La fin des Tragédies romaines, grand succès du Festival d’Avignon en 2008, contenait une affirmation dramaturgique forte, véritable plaidoyer pro-théâtre. Alors que le dispositif scénique invitait les spectateurs à côtoyer les acteurs sur scène durant plusieurs heures et que de nombreux téléviseurs permettaient de suivre l’action lorsque celle-ci se déroulait hors de la vue, la dernière partie du spectacle brisait cette dynamique : les spectateurs étaient priés de quitter l’espace scénique et de regagner le gradin pour suivre l’issue d’Antoine et Cléopâtre, dernière pièce du triptyque. Ce faisant, Van Hove énonçait sans ambages une vérité simple : pour appréhender pleinement une situation dans sa complexité, il est nécessaire de s’en extraire. Le regard immergé ne saurait englober la totalité du tragique se déroulant sous nos yeux. Il faut du recul, un cadre. Plusieurs années avant que les expérimentations autour de la réalité augmentée ne se multiplient, van Hove semblait affirmer l’urgence de la distance, l’importance du point de vue.

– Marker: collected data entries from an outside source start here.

-- ==== Sys2Proof/Tests/Slice0.lean ====
section
/-! SUPPORT. Tests of single steps, decoder words written out from the spec, and for every statement with hypotheses a
witness that meets them. Expected results are the vectors of 95_test_vectors or read off the rules. -/

namespace Sys2Proof.Tests

open Sys2Proof.Machine

/-! ### Helpers -/

/-- The reset state with a ROM extent of all 3584 bytes and a recency window of 1000 ticks. -/
def fresh : State :=
  { State.reset with cfg := { State.reset.cfg with romLen := 3584, keyWindow := 1000 } }

/-- The six toggles, each as given. -/
def withQuirks (s : State) (q : Quirks) : State := { s with cfg := { s.cfg with quirks := q } }

/-- The outcome is a next state that passes the check. -/
def nextIs (o : Host.Outcome State Fault Refusal) (ok : State → Bool) : Bool :=
  match o with
  | .next t => ok t
  | _ => false

/-- One step of the state with the word placed at its `PC`. -/
def runs (w : Word) (s : State) (ok : State → Bool) : Bool := nextIs (step (s.placeWord w)) ok

/-- Registers set from a list. -/
def withRegs (s : State) : List (Reg × Byte) → State
  | [] => s
  | (x, d) :: rest => withRegs (s.setReg x d) rest

/-- The cells that are on in rows of the bitmap, as the 64 bits of one row. -/
def rowBits (t : State) (y : Fin 32) : BitVec 64 := t.display[y]

/-- A key table with the listed times. -/
def keyTable (l : List (Fin 16 × Nat)) : Vector (Option Nat) 16 :=
  l.foldl (fun v e => v.set e.1.val (some e.2) e.1.isLt) (Vector.replicate 16 none)

/-! ### WellFormed: the one check, X of `BNNN` -/

theorem test_wf_refuses_jpV0 : Instr.wf (.jpV0 0x1 0x2FF) = false := by decide

theorem test_wf_accepts_jpV0 : Instr.wf (.jpV0 0x2 0x2FF) = true := by decide

theorem test_wf_accepts_drw : Instr.wf (.drw 0xF 0xF 0xF) = true := by decide

/-! ### Decoding: words written out bit by bit from 30_encoding R71 and R74 -/

theorem test_decode_cls : decodeWord 0b0000000011100000#16 = some .cls := by decide
theorem test_decode_ret : decodeWord 0b0000000011101110#16 = some .ret := by decide
theorem test_decode_jp : decodeWord 0b0001001000110100#16 = some (.jp 0x234) := by decide
theorem test_decode_call : decodeWord 0b0010001100000001#16 = some (.call 0x301) := by decide
theorem test_decode_seImm : decodeWord 0b0011101001000010#16 = some (.seImm 0xA 0x42) := by decide
theorem test_decode_sneImm : decodeWord 0b0100101001000010#16 = some (.sneImm 0xA 0x42) := by decide
theorem test_decode_seReg : decodeWord 0b0101000100100000#16 = some (.seReg 1 2) := by decide
theorem test_decode_ldImm : decodeWord 0b0110111110101011#16 = some (.ldImm 0xF 0xAB) := by decide
theorem test_decode_addImm : decodeWord 0b0111000111111110#16 = some (.addImm 1 0xFE) := by decide
theorem test_decode_ldReg : decodeWord 0b1000111100010000#16 = some (.ldReg 0xF 1) := by decide
theorem test_decode_orReg : decodeWord 0b1000000111110001#16 = some (.orReg 1 0xF) := by decide
theorem test_decode_andReg : decodeWord 0b1000000100100010#16 = some (.andReg 1 2) := by decide
theorem test_decode_xorReg : decodeWord 0b1000000100100011#16 = some (.xorReg 1 2) := by decide
theorem test_decode_addReg : decodeWord 0b1000101010110100#16 = some (.addReg 0xA 0xB) := by decide
theorem test_decode_subReg : decodeWord 0b1000000100100101#16 = some (.subReg 1 2) := by decide
theorem test_decode_shrReg : decodeWord 0b1000000100100110#16 = some (.shrReg 1 2) := by decide
theorem test_decode_subnReg : decodeWord 0b1000000100100111#16 = some (.subnReg 1 2) := by decide
theorem test_decode_shlReg : decodeWord 0b1000000100101110#16 = some (.shlReg 1 2) := by decide
theorem test_decode_sneReg : decodeWord 0b1001000100100000#16 = some (.sneReg 1 2) := by decide
theorem test_decode_ldIndex : decodeWord 0b1010111111111110#16 = some (.ldIndex 0xFFE) := by decide
theorem test_decode_jpV0 : decodeWord 0b1011001011111111#16 = some (.jpV0 2 0x2FF) := by decide
theorem test_decode_rnd : decodeWord 0b1100000111110000#16 = some (.rnd 1 0xF0) := by decide
theorem test_decode_drw : decodeWord 0b1101000100100101#16 = some (.drw 1 2 5) := by decide
theorem test_decode_skp : decodeWord 0b1110000110011110#16 = some (.skp 1) := by decide
theorem test_decode_sknp : decodeWord 0b1110000110100001#16 = some (.sknp 1) := by decide
theorem test_decode_ldFromDelay : decodeWord 0b1111000100000111#16 = some (.ldFromDelay 1) := by decide
theorem test_decode_ldKey : decodeWord 0b1111010100001010#16 = some (.ldKey 5) := by decide
theorem test_decode_ldDelay : decodeWord 0b1111000100010101#16 = some (.ldDelay 1) := by decide
theorem test_decode_ldSound : decodeWord 0b1111000100011000#16 = some (.ldSound 1) := by decide
theorem test_decode_addIndex : decodeWord 0b1111000100011110#16 = some (.addIndex 1) := by decide
theorem test_decode_ldFont : decodeWord 0b1111000100101001#16 = some (.ldFont 1) := by decide
theorem test_decode_ldBcd : decodeWord 0b1111000100110011#16 = some (.ldBcd 1) := by decide
theorem test_decode_storeRegs : decodeWord 0b1111001101010101#16 = some (.storeRegs 3) := by decide
theorem test_decode_loadRegs : decodeWord 0b1111111101100101#16 = some (.loadRegs 15) := by decide
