-- ==== Sys2Proof/Decode.lean ====
section
/-! DEFINITION. Reading and writing command words (30_encoding.md R60 to R67): the decoder of a 9-bit word, the decoder of a
number of any size, the opcode map as rows of match and mask, and the encoder. -/

namespace Sys2Proof

/-- The field `len`, bits 8:1 of a command word (R60). -/
def lenField (w : CommandWord) : Len := w.extractLsb' 1 8

/-- The field `op`, bit 0 of a command word (R60). -/
def opField (w : CommandWord) : BitVec 1 := w.extractLsb' 0 1

/-- Reads a command word. `op` selects the unit and nothing else (R61); each of the 512 words is one of the two (R65, R66). -/
def decodeCommand (w : CommandWord) : Instr :=
  if opField w = 0#1 then .enc (lenField w) else .dec (lenField w)

/-- Why a number is no command word. -/
inductive DecodeReject where
  /-- The number has a bit set above bit 8. A command word is 9 bits, `0 <= cmd <= 511` (R60, R67). Raised by `decode` only;
  safe: such a number names no operation. Log entry 9. -/
  | widerThanCommandWord
deriving DecidableEq, Repr

/-- Reads a number of any size as a command word, or rejects it by name (R60, R67). -/
def decode (w : Nat) : Except DecodeReject Instr :=
  if w < 512 then .ok (decodeCommand (BitVec.ofNat 9 w)) else .error .widerThanCommandWord

/-- The command word of an operation, `{len, op}`: as a number `len * 2 + op` (R60). -/
def encode (i : Instr) : CommandWord := i.len ++ i.op

/-- One row of the opcode map of R65: a word is the row's operation when `w & mask = bits`. -/
structure OpcodeRow where
  mnemonic : String
  bits : CommandWord
  mask : CommandWord
deriving DecidableEq, Repr

/-- The whole opcode map (R65; spec/opcode_table.json). -/
def opcodeTable : List OpcodeRow :=
  [{ mnemonic := "ENC", bits := 0x000#9, mask := 0x001#9 },
   { mnemonic := "DEC", bits := 0x001#9, mask := 0x001#9 }]

/-- Whether a word is the row's operation (R65). -/
def OpcodeRow.accepts (r : OpcodeRow) (w : CommandWord) : Bool := decide (w &&& r.mask = r.bits)

/-- The mnemonic of an operation (R65, R68). -/
def Instr.mnemonic : Instr → String
  | .enc _ => "ENC"
  | .dec _ => "DEC"

/-- What the decoder reads from an instruction whose bits are `w`, `nbits` bits of it given by the table and the rest 0. A
command word is stored nowhere by this hardware (R27, R60), so there is no byte order to lay it out in: log entry 9. -/
def decodeTableWord (nbits w : Nat) : Option Instr :=
  match decode (w % 2 ^ nbits) with
  | .ok i => some i
  | .error _ => none

end Sys2Proof
end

Kings of War propose un ensemble de quatre heures compilant trois des drames historiques shakespeariens, qui correspondent à trois règnes successifs sur le trône d’Angleterre : Henry V, Henry VI, Richard III. Si on peut y lire une réflexion sur le pouvoir, élaborée via un passage en revue de trois manières tranchées de l’exercer, une autre interprétation de l’œuvre est permise. Le traitement des quatre heures de spectacle laisse à penser que tout tend vers son issue. En d’autres termes, que van Hove s’intéresse ici à la « généalogie » de Richard III : comment advient le tyran ? Comment son accès au trône est-il rendu possible ? En ne se contentant pas des trois premiers actes du drame (Richard III est couronné à la fin de l’acte 3 de la pièce éponyme), mais en convoquant les trajets – ici condensés – des deux souverains précédents, le metteur en scène flamand et son dramaturge Bart Van den Eynde contextualisent bien au-delà de ce qui est convenu ; ils invitent à élargir le regard que l’on porte sur l’action.
Avoir confié le rôle de Richard III à Hans Kesting, prodigieusement exceptionnel (un des plus grands acteurs en activité en Europe), peut être vu comme un indice de la prédominance de la pièce sur les deux autres. Mais c’est le dispositif vidéo-scénographique, conçu avec Jan Versweyveld (scénographie et lumières) et Tal Yarden (vidéo), qui œuvre prioritairement à cet objectif de « sur-contextualisation ».